Beyond tau, the AD/PD™ 2025 conference covered several other critical areas of neurodegenerative disease research.

α-Synuclein PET Tracers

Considerable progress was reported in the long-standing effort to develop reliable PET tracers for α-synuclein, the protein that aggregates in Parkinson’s disease (PD) and other synucleinopathies. While these tracers are not yet ideal, they represent a significant step forward in imaging α-synuclein pathology in living individuals. Highlights include:

  • Merck presented data on MK-7337, a tracer that showed binding in the substantia nigra of sporadic PD patients. However, the tracer also exhibited off-target binding, leading Merck to focus on a follow-up candidate with improved properties.
  • Harvard researchers showcased their candidate SY08, which bound to the brainstem of sporadic PD patients and showed a trend for uptake in the parietal cortices of PD and DLB patients, although it also had off-target binding.
  • MODAG presented data on MODAG-005, a tracer specific to α-synuclein that showed expected binding patterns in a multiple system atrophy (MSA) patient and a PD patient.

TREM2 and Microglial Function

TREM2 (Triggering Receptor Expressed on Myeloid cells-2) is a protein primarily found on the surface of microglia, the brain’s primary resident immune cells. It plays a crucial role in regulating microglial function, including their activation, survival, proliferation, phagocytosis (the engulfment and removal of cellular debris), and inflammatory responses. There were multiple presentations exploring its complex role in neurodegeneration and the challenges of therapeutic targeting. Research shows that microglia near amyloid plaques, which express high levels of TREM2, may become resistant to stimulation by TREM2 agonist antibodies. This complicates therapeutic strategies aiming to boost microglial function via TREM2 agonism. Interestingly, these microglia still responded to anti-Aβ antibodies, suggesting a specific resistance to TREM2 agonism.

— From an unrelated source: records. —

-- ==== Sys2Proof/Laws/Memory.lean ====
section
/-! SUPPORT. Laws of the sparse tables and byte memories: read after write, writes elsewhere, the canonical form. -/
set_option Elab.async false
namespace Sys2Proof.Machine

variable {α : Type}

/-! ### The keys of a sorted table lie above its lower bound -/

theorem tabSorted_some_of_none {t : Tab α} {lo : Nat} (h : tabSorted (some lo) t = true) : tabSorted none t = true := by
  cases t with
  | nil => rfl
  | cons e t => obtain ⟨k, v⟩ := e; simp [tabSorted] at h ⊢; exact h.2

theorem tabSorted_weaken {t : Tab α} {a b : Nat} (hab : a ≤ b) (h : tabSorted (some b) t = true) :
    tabSorted (some a) t = true := by
  cases t with
  | nil => rfl
  | cons e t => obtain ⟨k, v⟩ := e; simp [tabSorted] at h ⊢; exact ⟨by omega, h.2⟩

/-- A key at or below the bound is not listed. -/
theorem tabFind_below {t : Tab α} {lo n : Nat} (h : tabSorted (some lo) t = true) (hn : n ≤ lo) : tabFind t n = none := by
  cases t with
  | nil => rfl
  | cons e t =>
    obtain ⟨k, v⟩ := e
    simp [tabSorted] at h
    have h1 : n ≠ k := by omega
    have h2 : n < k := by omega
    simp [tabFind, h1, h2]

/-! ### Read after write -/

theorem tabFind_insert_same (t : Tab α) (n : Nat) (x : α) : tabFind (tabInsert t n x) n = some x := by
  induction t with
  | nil => simp [tabInsert, tabFind]
  | cons e t ih =>
    obtain ⟨k, v⟩ := e
    by_cases h1 : n = k
    · simp [tabInsert, tabFind, h1]
    · by_cases h2 : n < k
      · simp [tabInsert, tabFind, h1, h2]
      · simp [tabInsert, tabFind, h1, h2, ih]

theorem tabFind_insert_other (t : Tab α) {n m : Nat} (x : α) (h : m ≠ n) : tabFind (tabInsert t n x) m = tabFind t m := by
  induction t with
  | nil =>
    by_cases hm : m < n <;> simp [tabInsert, tabFind, h]
  | cons e t ih =>
    obtain ⟨k, v⟩ := e
    by_cases h1 : n = k
    · subst h1; simp [tabInsert, tabFind, h]
    · by_cases h2 : n < k
      · by_cases h3 : m < n
        · have h4 : m ≠ k := by omega
          have h5 : m < k := by omega
          simp [tabInsert, tabFind, h, h1, h2, h3, h4, h5]
        · simp [tabInsert, tabFind, h, h1, h2, h3]
      · simp only [tabInsert, if_neg h1, if_neg h2, tabFind, ih]

theorem tabFind_erase_same {t : Tab α} {n : Nat} (hs : tabSorted none t = true) : tabFind (tabErase t n) n = none := by
  induction t with
  | nil => rfl
  | cons e t ih =>
    obtain ⟨k, v⟩ := e
    simp [tabSorted] at hs
    by_cases h1 : n = k
    · subst h1; simp [tabErase]; exact tabFind_below hs (Nat.le_refl _)
    · by_cases h2 : n < k
      · simp [tabErase, tabFind, h1, h2]
      · simp only [tabErase, if_neg h1, if_neg h2, tabFind]
        exact ih (tabSorted_some_of_none hs)

theorem tabFind_erase_other {t : Tab α} {n m : Nat} (hs : tabSorted none t = true) (h : m ≠ n) :
    tabFind (tabErase t n) m = tabFind t m := by
  induction t with
  | nil => rfl
  | cons e t ih =>
    obtain ⟨k, v⟩ := e
    simp [tabSorted] at hs
    by_cases h1 : n = k
    · subst h1
      simp only [tabErase, if_true, tabFind, if_neg h]
      by_cases h3 : m < n
      · rw [if_pos h3]; exact tabFind_below hs (by omega)
      · rw [if_neg h3]
    · by_cases h2 : n < k
      · simp only [tabErase, if_neg h1, if_pos h2]
      · simp only [tabErase, if_neg h1, if_neg h2, tabFind]
        rw [ih (tabSorted_some_of_none hs)]

variable [DecidableEq α]

/-- Reading an entry just written gives it. -/
theorem tabGet_set_same {d : Nat → α} {t : Tab α} (hs : tabSorted none t = true) (n : Nat) (x : α) :
    tabGet d (tabSet d t n x) n = x := by
  unfold tabGet tabSet
  split
  · rename_i h; rw [tabFind_erase_same hs]; simp [h]
  · rw [tabFind_insert_same]; rfl

/-- Reading an entry just written with anything but what an unlisted key reads as gives it, sorted or not. -/
theorem tabGet_set_ne {d : Nat → α} (t : Tab α) (n : Nat) {x : α} (hx : x ≠ d n) : tabGet d (tabSet d t n x) n = x := by
  unfold tabGet tabSet
  rw [if_neg hx, tabFind_insert_same]; rfl

/-- Writing an entry leaves every other. -/
theorem tabGet_set_other {d : Nat → α} {t : Tab α} (hs : tabSorted none t = true) {n m : Nat} (x : α) (h : m ≠ n) :
    tabGet d (tabSet d t n x) m = tabGet d t m := by
  unfold tabGet tabSet
  split
  · rw [tabFind_erase_other hs h]
  · rw [tabFind_insert_other t x h]

/-! ### The canonical form -/

omit [DecidableEq α] in
theorem tabSorted_insert {lo : Option Nat} {t : Tab α} (hs : tabSorted lo t = true) {n : Nat} (x : α)
    (hn : ∀ l, lo = some l → l < n) : tabSorted lo (tabInsert t n x) = true := by
  induction t generalizing lo with
  | nil => cases lo <;> simp [tabInsert, tabSorted, hn]
  | cons e t ih =>
    obtain ⟨k, v⟩ := e
    have hk : tabSorted (some k) t = true := by cases lo <;> simp [tabSorted] at hs <;> tauto
    have hlo : ∀ l, lo = some l → l < k := by
      intro l hl; subst hl; simp [tabSorted] at hs; exact hs.1
    by_cases h1 : n = k
    · subst h1
      cases lo <;> simp [tabInsert, tabSorted, hk, hlo]
    · by_cases h2 : n < k
      · cases lo <;> simp [tabInsert, tabSorted, hk, h1, h2, hn]
      · have := ih hk (by intro l hl; injection hl with hl; omega)
        cases lo <;> simp [tabInsert, tabSorted, h1, h2, this, hlo]

omit [DecidableEq α] in
theorem tabSorted_erase {lo : Option Nat} {t : Tab α} (hs : tabSorted lo t = true) (n : Nat) :
    tabSorted lo (tabErase t n) = true := by
  induction t generalizing lo with
  | nil => cases lo <;> rfl
  | cons e t ih =>
    obtain ⟨k, v⟩ := e
    have hk : tabSorted (some k) t = true := by cases lo <;> simp [tabSorted] at hs <;> tauto
    have hlo : ∀ l, lo = some l → l < k := by
      intro l hl; subst hl; simp [tabSorted] at hs; exact hs.1
    by_cases h1 : n = k
    · subst h1
      simp only [tabErase, if_true]
      cases lo with
      | none => exact tabSorted_some_of_none hk
      | some l => exact tabSorted_weaken (Nat.le_of_lt (hlo l rfl)) hk
    · by_cases h2 : n < k
      · simpa [tabErase, h1, h2] using hs
      · have := ih hk
        cases lo <;> simp [tabErase, tabSorted, h1, h2, this, hlo]

omit [DecidableEq α] in
theorem mem_tabErase {t : Tab α} {n : Nat} {e : Nat × α} (h : e ∈ tabErase t n) : e ∈ t := by
  induction t with
  | nil => exact h
  | cons a t ih =>
    obtain ⟨k, v⟩ := a
    unfold tabErase at h
    split at h
    · exact List.mem_cons_of_mem _ h
    · split at h
      · exact h
      · rcases List.mem_cons.mp h with h | h
        · exact h ▸ List.mem_cons_self
        · exact List.mem_cons_of_mem _ (ih h)

omit [DecidableEq α] in
theorem mem_tabInsert {t : Tab α} {n : Nat} {x : α} {e : Nat × α} (h : e ∈ tabInsert t n x) : e = (n, x) ∨ e ∈ t := by
  induction t with
  | nil => simpa [tabInsert] using h
  | cons a t ih =>
    obtain ⟨k, v⟩ := a
    unfold tabInsert at h
    split at h
    · rcases List.mem_cons.mp h with h | h
      · exact .inl h
      · exact .inr (List.mem_cons_of_mem _ h)
    · split at h
      · rcases List.mem_cons.mp h with h | h
        · exact .inl h
        · exact .inr h
      · rcases List.mem_cons.mp h with h | h
        · exact .inr (h ▸ List.mem_cons_self)
        · rcases ih h with h | h
          · exact .inl h
          · exact .inr (List.mem_cons_of_mem _ h)

/-- Every write keeps the canonical form. -/
theorem tabWf_set {d : Nat → α} {t : Tab α} (h : tabWf d t = true) (n : Nat) (x : α) : tabWf d (tabSet d t n x) = true := by
  simp only [tabWf, Bool.and_eq_true, List.all_eq_true] at h ⊢
  unfold tabSet
  split
  · exact ⟨tabSorted_erase h.1 n, fun e he => h.2 e (mem_tabErase he)⟩
  · rename_i hx
    refine ⟨tabSorted_insert h.1 x (by simp), fun e he => ?_⟩
    rcases mem_tabInsert he with he | he
    · subst he; simpa using hx
    · exact h.2 e he

/-- A table in canonical form is sorted. -/
theorem tabWf_sorted {d : Nat → α} {t : Tab α} (h : tabWf d t = true) : tabSorted none t = true := by
  simp only [tabWf, Bool.and_eq_true] at h
  exact h.1

/-! ### Memories -/

theorem memByte_set_same {m : Memory} (h : Memory.wf m = true) (a : Nat) (b : BitVec 8) :
    memByte (memSetByte m a b) a = b := tabGet_set_same (tabWf_sorted h) a b

theorem memByte_set_other {m : Memory} (h : Memory.wf m = true) {a c : Nat} (b : BitVec 8) (hc : c ≠ a) :
    memByte (memSetByte m a b) c = memByte m c := tabGet_set_other (tabWf_sorted h) b hc

theorem memSetByte_wf {m : Memory} (h : Memory.wf m = true) (a : Nat) (b : BitVec 8) :
    Memory.wf (memSetByte m a b) = true := tabWf_set h a b

theorem memWrite_wf {m : Memory} (h : Memory.wf m = true) (a : Nat) (bs : Bytes) : Memory.wf (memWrite m a bs) = true := by
  induction bs generalizing m a with
  | nil => exact h
  | cons b bs ih => exact ih (memSetByte_wf h a b) (a + 1)

/-- A write leaves every byte outside the written run. -/
theorem memByte_write_other {m : Memory} (h : Memory.wf m = true) (a : Nat) (bs : Bytes) {c : Nat}
    (hc : c < a ∨ a + bs.length ≤ c) : memByte (memWrite m a bs) c = memByte m c := by
  induction bs generalizing m a with
  | nil => rfl
  | cons b bs ih =>
    simp only [List.length_cons] at hc
    rw [memWrite, ih (memSetByte_wf h a b) (a + 1) (by omega), memByte_set_other h b (by omega)]

/-- Reading a run just written gives it. -/
theorem memRead_write_same {m : Memory} (h : Memory.wf m = true) (a : Nat) (bs : Bytes) :
    memRead (memWrite m a bs) a bs.length = bs := by
  induction bs generalizing m a with
  | nil => rfl
  | cons b bs ih =>
    simp only [memWrite, List.length_cons, memRead]
    rw [ih (memSetByte_wf h a b) (a + 1), memByte_write_other (memSetByte_wf h a b) (a + 1) bs (.inl (by omega)),
      memByte_set_same h]

/-! ### Registers -/

theorem getReg_put_same {s : State} (h : tabSorted none s.regs = true) (off : Nat) (v : Word) :
    getReg (putReg off v s) off = v := tabGet_set_same h off v

theorem getReg_put_other {s : State} (h : tabSorted none s.regs = true) {off o : Nat} (v : Word) (ho : o ≠ off) :
    getReg (putReg off v s) o = getReg s o := tabGet_set_other h v ho

end Sys2Proof.Machine
end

Updates on first-in-human trials of new TREM2 agonists from Novartis (VHB937, an antibody) and Vigil Neurosciences (VG-3927, a small molecule) were presented. These drugs target TREM2 in different ways and showed opposite effects on CSF soluble TREM2 levels in early trials. While neither raised immediate safety concerns, their clinical efficacy remains to be determined.

Artificial Intelligence in Research and Treatment

Artificial intelligence (AI) is increasingly being integrated into tauopathy research and clinical practice. The Artificial Intelligence Biomedical Research Scientist Initiative was presented, aiming to build a platform of AI tools to accelerate scientific discovery by leveraging large datasets and assisting with hypothesis generation, experimental design, and data interpretation. Prototypes like Alzassistant.org and PaperQA2 demonstrated the potential for AI-powered literature search and synthesis.  

The AD/PD™ 2025 conference highlighted the significant progress being made across multiple fronts in the fight against neurodegenerative diseases. While challenges remain, the data presented reflect a hopeful outlook in the pursuit of effective treatments for patients with neurodegenerative diseases and related disorders.